As we’re in industrial IoT and the integration of IT and OT do think about both older and newer deployment staples. MachNation also states the protocol support by the platform should be modular, enable customization of asset communications and, on the mentioned security front, encryption, authentication and data protection functionality is key.
Robust capability for offline functionality
The second IoT edge platform capability, reminds us of the dimension of the de facto hybrid cloud and edge environment. One of the reasons which is sometimes cited to leverage edge computing is related with the uptime and downtime of cloud systems.
Offline capabilities in edge systems are needed in four functional areas according to MachNation:
- Data normalization to successfully clean noisy sensor data.
- Storage to support intermittent, unreliable or limited connectivity between the edge and the cloud.
- A flexible event processing engine at the edge making it possible to generate insight from machine data.
- Integration with systems including ERP (evolving to i-ERP), MES (manufacturing execution systems), inventory management and supply chain management to help ensure business continuity and access to real-time machine data.
Cloud-based orchestration capabilities
The cloud orchestration capability to support device lifecycle management is related with IoT device provisioning/onboarding, monitoring and updating whereby we’re in the IoT device management sphere but of course also in the industrial IoT security sphere with certificates, key and authentication.
API-based interactions need to allow a device to be preloaded with such certificates and keys and also with edge applications and an initial configuration MachNation emphasizes. Moreover, edge platforms should be capable to monitor the device using a stream of machine and operational data that can be selectively synced with cloud instances and should push updates over-the-air to edge applications, the platform itself, the gateway OS, device drivers and devices connected to a gateway.
Hardware-agnostic and scalable architecture; comprehensive analytics/visualization tools
The hardware-agnostic dimension points, among others, to the previously mentioned needs of buyers to have their IoT platforms run a various IoT gateways and other devices which are used, depending on the IoT project and use case (there is more but we don’t want to become too technical) while in the scope of the comprehensive analytics and visualization tools capability MachNation says that enterprises must choose IoT platforms that offer out-of-the-box capabilities to aggregate data, run common statistical analyses and visualize data.

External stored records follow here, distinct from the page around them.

/-- MRAM (R344) and the counts kept since manufacture, as structured records. -/
structure Mram where
  copies : List CfgCopy := [⟨0, 0, false, true, []⟩, ⟨0, 0, false, true, []⟩, ⟨0, 0, false, true, []⟩]
  cfgRepairs : Nat := 0
  /-- The log ring, oldest first. -/
  log : List LogRec := []
  nextSeq : Nat := 1
  poisonedLog : List Nat := []
  circ : List (Nat × CircLearn) := []
  vlv : List (Nat × List Nat × Nat) := []
  zones : List (Nat × Int × Int) := []
  profiles : List StoredProfile := []
  disp : DispRec := {}
  /-- Boot slot: 0 A, 1 B; slot states and versions (R288, R291). -/
  bootSlot : Nat := 0
  slotState : List Nat := [1, 0]
  slotVersion : List Nat := [0x00010000, 0]
  slots : List FwSlot := [{ shipped := true }, {}]
  rollbacks : Nat := 0
  /-- A TRIAL slot has begun to start and has not reached operational yet (R288). -/
  trialTried : Bool := false
  switchovers : Nat := 0
  shutdowns : Nat := 0
  saves : Nat := 0
  lastSaveAt : Nat := 0
  lastSaveTime : Nat := 0
  lastSaveBytes : Nat := 0
  lastSaveResult : Nat := 0
  save : SaveArea := {}
  maps : List MapCopy := [⟨0, true, {}, []⟩, ⟨0, true, {}, []⟩, ⟨0, true, {}, []⟩]
  ledger : List LedgerEntry := []
  deriving DecidableEq, Repr

/-- The alarms the rules raise (R76, R140, R216, R266, R361, R412). -/
inductive Alarm where
  | zoneInputFault (z : Nat)
  | vrefFault
  | tachWire (f : Nat)
  | configDivergent
  | configLost
  | tsBroken (s : Nat)
  | holdupInsufficient
  deriving DecidableEq, Repr

/-! ### The whole machine -/

/-- The state of the block. -/
structure State where
  /-- Engine clocks, never set back (R9). -/
  clk : Nat := 0
  /-- The model's own counter: one free value is taken for each count (log entry 8). -/
  free : Nat := 0
  power : Power := {}
  warp : Warp := {}
  cal : Cal := {}
  loom : Loom := {}
  engine : Engine := {}
  meas : Meas := {}
  valve : Valve := {}
  io : FieldIo := {}
  fans : Table FanRt := []
  disp : Disp := {}
  dict : Dict := {}
  host : HostPort := {}
  images : Images := {}
  can : Table CanRt := []
  pair : Pair := {}
  mem : Mem := {}
  therm : Therm := {}
  safety : Safety := {}
  snap : Snap := {}
  mram : Mram := {}
  alarms : List Alarm := []
  /-- The commands that wait, first in, first out. -/
  pending : List Instr := []
  deriving DecidableEq, Repr

/-- The reasons a run stops with a fault. No rule of the spec stops the block (INVENTORY.md, Faults);
nothing raises this one: safe. -/
inductive Fault where
  /-- Raised by no meaning: the module answers refused requests with abort codes. Safe. -/
  | none
  deriving DecidableEq, Repr

/-- The reasons a command is refused by the model. -/
inductive Refusal where
  /-- Raised by an arm of `exec` whose command has no meaning yet. Safe: the machine stops. -/
  | notModelled (mnemonic : String)
  deriving DecidableEq, Repr

/-- The machine right after reset: held in reset, MRAM as the factory leaves it (log entries 2, 7). -/
def State.reset : State := {}

end Sys2Proof.Machine
end

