-- ==== Sys2Proof/Machine/Commit.lean ====
section
/-! DEFINITION. What a committed set does: each group moves to it at its sync point, the heddle entries are rewritten,
the copies are written and the session is answered (11_object_dictionary, R251–R253, R261–R264, R266;
15_memory_and_repair, R352). -/

namespace Sys2Proof.Machine

/-! ### Schedules of circuits (R69–R73) -/

/-- The schedule of a circuit is evaluated: its scheduled state, its flags, and the request that follows. The next
switch instant, later than the one in force, that the calendar reaches ends OVERRIDE 3 and 4 (R71). -/
def circSchedule (s : State) (c : Nat) (event : Bool) : State :=
  if s.cal.st = 0 then circRefresh s c
  else
    match latestSwitch s (circEntries s c) (utcSec s) with
    | none => circRefresh (modCirc s c fun r => { r with sched := none, schedAt := none }) c
    | some x =>
      let next := match (getCirc s c).schedAt with
        | some a => decide (a < x.at_)
        | none => false
      let s := modCirc s c fun r =>
        circFlag cfSkipped x.skipped (circFlag cfRepeated x.repeated { r with sched := some x.on, schedAt := some x.at_ })
      let k := memKey (0x3200 + c) 12
      let s := if event && next && decide (3 ≤ Cfg.circOverride s c) then writeRw s k (.num 0) else s
      circRefresh s c

/-! ### A group moves to the committed set (R252) -/

/-- A unit waits for its sync point. -/
def addWait (s : State) (u : SyncUnit) : State :=
  if s.dict.waiting.contains u then s else { s with dict := { s.dict with waiting := s.dict.waiting ++ [u] } }

/-- The written members of a group come into force. -/
def forceKeys (s : State) (keys : List Nat) : State := forAll keys (fun s k => setForce s k (committedVal s k)) s

/-- Some written member lies in an object. -/
def touches (keys : List Nat) (o : Nat) : Bool := keys.any fun k => k / 256 == o

/-- A circuit group (R81): a disabled circuit, or one with another OUTPUT, withdraws what no sealed set holds. -/
def circSync (s : State) (c : Nat) (keys : List Nat) : State :=
  let out := Cfg.circOutput s c
  let s := forceKeys s keys
  let s := if !Cfg.circEnable s c || Cfg.circOutput s c != out then circWithdraw s c else s
  let s := if Cfg.circEnable s c then s else modCirc s c fun r => { r with due := none }
  circSchedule s c false

/-- A loop group (R103): at once where the loop takes no samples on the set in force, where the new set disables it, and
after LOOP_FAULT; else at the next sample. A COMMIT of ENABLE 1 ends LOOP_FAULT (R110). -/
def loopSync (s : State) (n : Nat) (keys : List Nat) : State :=
  let on := comI s (0x4000 + n) 1 == 1
  if loopIdle s n || !on then
    let was := (getLoop s n).enabled && (getLoop s n).fault
    let s := loopTakeSet s n
    if was && on && keys.contains (memKey (0x4000 + n) 1) && released s then loopBegin s n else s
  else addWait s (.loop n)

/-- A triggered conversion that waits takes the channels of the new set (R157). -/
def requeue (s : State) (q : QConv) : QConv :=
  let a := Cfg.trigChanA s q.entry
  let b := Cfg.trigChanB s q.entry
  ⟨q.entry, q.due, a, b, decide (308 ≤ a) && decide (a < 332) && Cfg.aiXcheckEn s (a - 308) && b == 0xFFFF⟩

/-- The conversions that have not started move to the new set; one whose entry or scan names its channel no longer is
dropped. -/
def convsMove (s : State) : State :=
  { s with meas := { s.meas with
    queue := (s.meas.queue.map (requeue s)).filter fun q =>
      Cfg.trigSource s q.entry != 0xFFFF && (qUses .a q || qUses .b q)
    cQueue := s.meas.cQueue.filter fun c => decide (332 ≤ c) || (scanChans s).contains c } }

/-- The measurement group (R157): the conversions that wait move to the new set; AI_MODE or SENSOR changed sets RECOVERING for
1 ms (R151); a timer whose PERIOD is written starts anew. -/
def measSync (s : State) (keys : List Nat) : State :=
  let old := s
  let s := convsMove (forceKeys s keys)
  let s := forAll (upTo 24) (fun s k =>
    if Cfg.aiAiMode s k ≠ Cfg.aiAiMode old k ∨ Cfg.aiSensor s k ≠ Cfg.aiSensor old k then
      recoverUntil s k (after s.clk (msecs 1))
    else s) s
  let s := forAll (upTo 8) (fun s m =>
    if touches keys (0x5010 + m) then
      { s with meas := { s.meas with
        timers := Table.set (blank 0) s.meas.timers m (s.clk + Cfg.mtPeriod s m) } }
    else s) s
  if keys.contains 0x500008 then
    { s with meas := { s.meas with scanDue := after s.clk (msecs (Cfg.measCScanPeriod s)) } }
  else s

/-- The valve group (R184): PEAK_LIMIT, the band edges and the other members of 0x7000 at COMMIT; a channel that is OFF
or in FAULT takes its set at once, any other at its next card start or reference update. -/
def valveSync (s : State) (keys : List Nat) : State :=
  let s := forceKeys s (keys.filter fun k => decide (k / 256 < 0x7100))
  let s := forAll (upTo 16) (fun s v =>
    let c := getVlv s v
    if (c.st = .off ∧ c.startDue = none) ∨ c.st = .fault then vlvSyncMode (vlvTakeSet s v) v
    else addWait s (.valve v)) s
  bandsRound s

/-- The fan group (R221): a STOPPED fan takes its set at once, any other at its next speed evaluation. -/
def fanSync (s : State) : State :=
  forAll (upTo 12) (fun s f =>
    let s := addWait s (.fan f)
    if (getFan s f).st = 0 then fanTakeSet s f else s) s

/-- The group of controller `x` (R296); one that is OFF takes it at once. -/
def canGroupSync (s : State) (x : Nat) : State :=
  let s := addWait s (.can x)
  if (getCan s x).st = 0 then canTakeSet s x else canSync s x

/-- Group `g` moves, or begins to wait. -/
def groupSync (s : State) (keys : List Nat) (g : Nat) : State :=
  let ks := keys.filter fun k => keyGroup k == some g
  if g = 0x2001 then addWait s .warp
  else if g = 0x3800 then addWait s .rules
  else if 0x3600 ≤ g ∧ g < 0x3640 then addWait s (.event (g - 0x3600))
  else if 0x3200 ≤ g ∧ g < 0x3220 then circSync s (g - 0x3200) ks
  else if 0x4000 ≤ g ∧ g < 0x4100 then loopSync s (g - 0x4000) ks
  else if g = 0x1100 ∨ g = 0x1101 then canGroupSync s (g - 0x1100)
  else if g = 0x5000 then measSync s ks
  else if g = 0x6000 then ioTakeSet s
  else if g = 0x7000 then valveSync s ks
  else if g = 0x8010 then fanSync s
  else if g = 0x9000 then dispCommit (addWait s .display)
  else if g = 0xA010 then addWait s .thermal
  else
    let s := forceKeys s ks
    if g = 0x2020 ∨ g = 0x2030 then
      let s := forAll (upTo 32) (fun s c => if Cfg.circEnable s c then circSchedule s c false else s) s
      { s with cal := { s.cal with astroAsked := true } }
    else s

/-! ### Heddle entries (R25, R352) -/

/-- Group `g` bears on channel `h`, between the configurations `old` and `new_`. -/
def bearsOn (old new_ : Rd) (g h : Nat) : Bool :=
  if g = 0x6000 then decide (256 ≤ h) && decide (h < 288)
  else if g = 0x7000 then decide (288 ≤ h) && decide (h < 304)
  else if g = 0x8010 then decide (304 ≤ h) && decide (h < 308)
  else if g = 0x5000 then decide (308 ≤ h) && decide (h < 340)
  else if g = 0xB000 ∨ g = 0xC000 then true
  else if 0x4000 ≤ g ∧ g < 0x4100 then old g 13 == (h : Int) || new_ g 13 == (h : Int)
  else if 0x3200 ≤ g ∧ g < 0x3220 then old g 2 == (h : Int) || new_ g 2 == (h : Int)
  else false

/-- The channels whose entries a COMMIT of the groups rewrites. -/
def heddleChans (old new_ : Rd) (groups : List Nat) : List Nat :=
  ((upTo 84).map (· + 256)).filter fun h => groups.any fun g => bearsOn old new_ g h

/-- The loop slots whose entries it rewrites: their own groups, and those that carry fields of a rewritten channel. -/
def heddleSlots (new_ : Rd) (groups chans : List Nat) : List Nat :=
  (upTo 256).filter fun n => groups.contains (0x4000 + n) || chans.any fun h => new_ (0x4000 + n) 13 == (h : Int)

/-- Every entry of the table. -/
def heddleAll (s : State) : State := forAll (upTo 340) heddleRewriteEntry s

/-! ### The committed set takes effect -/

/-- Store a command of a channel. -/
def setCmd (s : State) (o m : Nat) (v : Int) : State := setRw s (memKey o m) (.num v)

/-- A loop that stops owning a channel leaves it at its last command: where the dictionary is the new owner, its command
member takes that value (R104). -/
def keepCommand (old : State) (s : State) (h : Nat) : State :=
  match ownerOf old h, ownerOf s h with
  | .loop _, .dict =>
    let k := cmdMember s h
    let isSwitch := decide (288 ≤ h) && decide (h < 304) && k.2 == 1
    let v : Int := if isSwitch then (if (getVlv old (h - 288)).cmdOn then 0xFFFFFFFF else 0) else ownerCmd old h
    setCmd s k.1 k.2 v
  | _, _ => s

/-- A loop that is enabled finds on its channel what the owner before it had commanded last (R104). -/
def takeCommand (old : State) (s : State) (h : Nat) : State :=
  match ownerOf s h with
  | .loop n => if rdLoopOn (comI old) n || !released s then s else modLoop s n fun l => { l with takeOver := some (latestCmd old h) }
  | _ => s

/-- What an RW member of the configuration brings about beyond its value (R71, R385). -/
def rwEffect (s : State) (key : Nat) : State :=
  if isOverrideKey key then circRefresh s (key / 256 - 0x3200) else s

/-- The members of a job take their committed values. The RW members of a generation that only stores them have theirs
already. -/
def takeContent (s : State) (content : Table Val) (keys : List Nat) (stored : Bool) : State :=
  forAll keys (fun s k =>
    let v := Table.getD dfltOf content k
    match findMem (k / 256) (k % 256) with
    | none => s
    | some d => if d.acc = .rwg then setCommitted s k v else if stored then s else rwEffect (setRw s k v) k) s

/-- The groups that a list of members belongs to, ascending. -/
def groupsOf (keys : List Nat) : List Nat :=
  ((keys.filterMap keyGroup).eraseDups).mergeSort fun a b => decide (a ≤ b)

/-- A set takes effect at the acknowledgment (R252): the members, their groups, the heddle entries, the owners. -/
def commitEffect (s : State) (j : CopyJob) : State :=
  let old := s
  let stored : Bool := match j.for_ with
    | .rw => true
    | _ => false
  let s := takeContent s j.content j.changed stored
  let gs := groupsOf (j.changed.filter fun k => match findMem (k / 256) (k % 256) with
    | some d => d.acc == .rwg
    | none => false)
  let s := { s with dict := { s.dict with gen := j.gen } }
  let s := forAll outEntries (fun s h => takeCommand old (keepCommand old s h) h) s
  let s := forAll gs (fun s g => groupSync s j.changed g) s
  let s := latchSafe (poolAssign s)
  let whole : Bool := match j.for_ with
    | .image _ => true
    | _ => false
  let chans := heddleChans (comI old) (comI s) gs
  let s := if whole then heddleAll s
    else forAll (heddleSlots (comI s) gs chans ++ chans) heddleRewriteEntry s
  let s := forAll (outEntries.filter fun h => (released s || decide (332 ≤ h)) && (whole || chans.contains h)) applyOut s
  sendConfig s j.gen (j.changed.map fun k => (k, Table.getD dfltOf j.content k))

/-- DIVERGENT and LOST end: outputs take their owners' commands again (R266). -/
def leaveBad (s : State) : State :=
  if configBad s then
    let s := dropAlarm .configLost (dropAlarm .configDivergent { s with dict := { s.dict with st := 1 } })
    if released s then applyAll s else s
  else s

/-! ### COMMIT (R251, R263, R266) -/

/-- What a session's own COMMITs are still writing: those writes no longer wait for a COMMIT. -/
def inFlight (s : State) (p : CommitFor → Bool) : List (Nat × Val) :=
  ((s.dict.job.toList ++ s.dict.jobs).filter fun j => p j.for_).flatMap fun j =>
    j.changed.map fun k => (k, Table.getD dfltOf j.content k)

/-- The job answers this session's COMMIT. -/
def isOwnJob (x : Sess) (f : CommitFor) : Bool :=
  match f with
  | .session e => e.sess == x
  | _ => false

/-- The pending writes of a session that no COMMIT is writing. -/
def openPending (s : State) (x : Sess) : Table PendVal :=
  let own := inFlight s (isOwnJob x)
  (getSess s x).pending.filter fun p => !own.contains (p.1, p.2.val)

/-- The proposal of a COMMIT: what earlier sets leave, with the pending writes over it. -/
def commitProposal (s : State) (pend : Table PendVal) : Proposal :=
  { proposal s pend with
    table := overlay (overlay s.dict.committed (inFlight s fun _ => true)) (pend.map fun w => (w.1, w.2.val)) }

/-- The highest generation found or written. -/
def topGen (s : State) : Nat :=
  ((s.dict.copyGen ++ s.mram.copies.map fun c => c.gen) ++ [nextGen s - 1]).foldl max 0

/-- The generation that a set takes. -/
def genFor (s : State) : Nat := if configBad s then topGen s + 1 else nextGen s

/-- No generation is left (R255). -/
def genFull (s : State) : Bool := decide (0xFFFFFFFF < genFor s)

There is more in the paper, you can check out the sites of various IoT edge software providers such as the ones mentioned in the IoT Edge ScoreCard for 2018, it’s important to note that, on top of pure IoT platforms, it’s also key to check IoT-enabled platforms for your specific industry and use cases whereby the list of those with edge capabilities becomes quite a bit longer and in the end it is still a business decision that requires more than features.
Yet, of course performance and actual test results do have an impact on the business and the users once you have selected your ‘best IoT platform(s)’.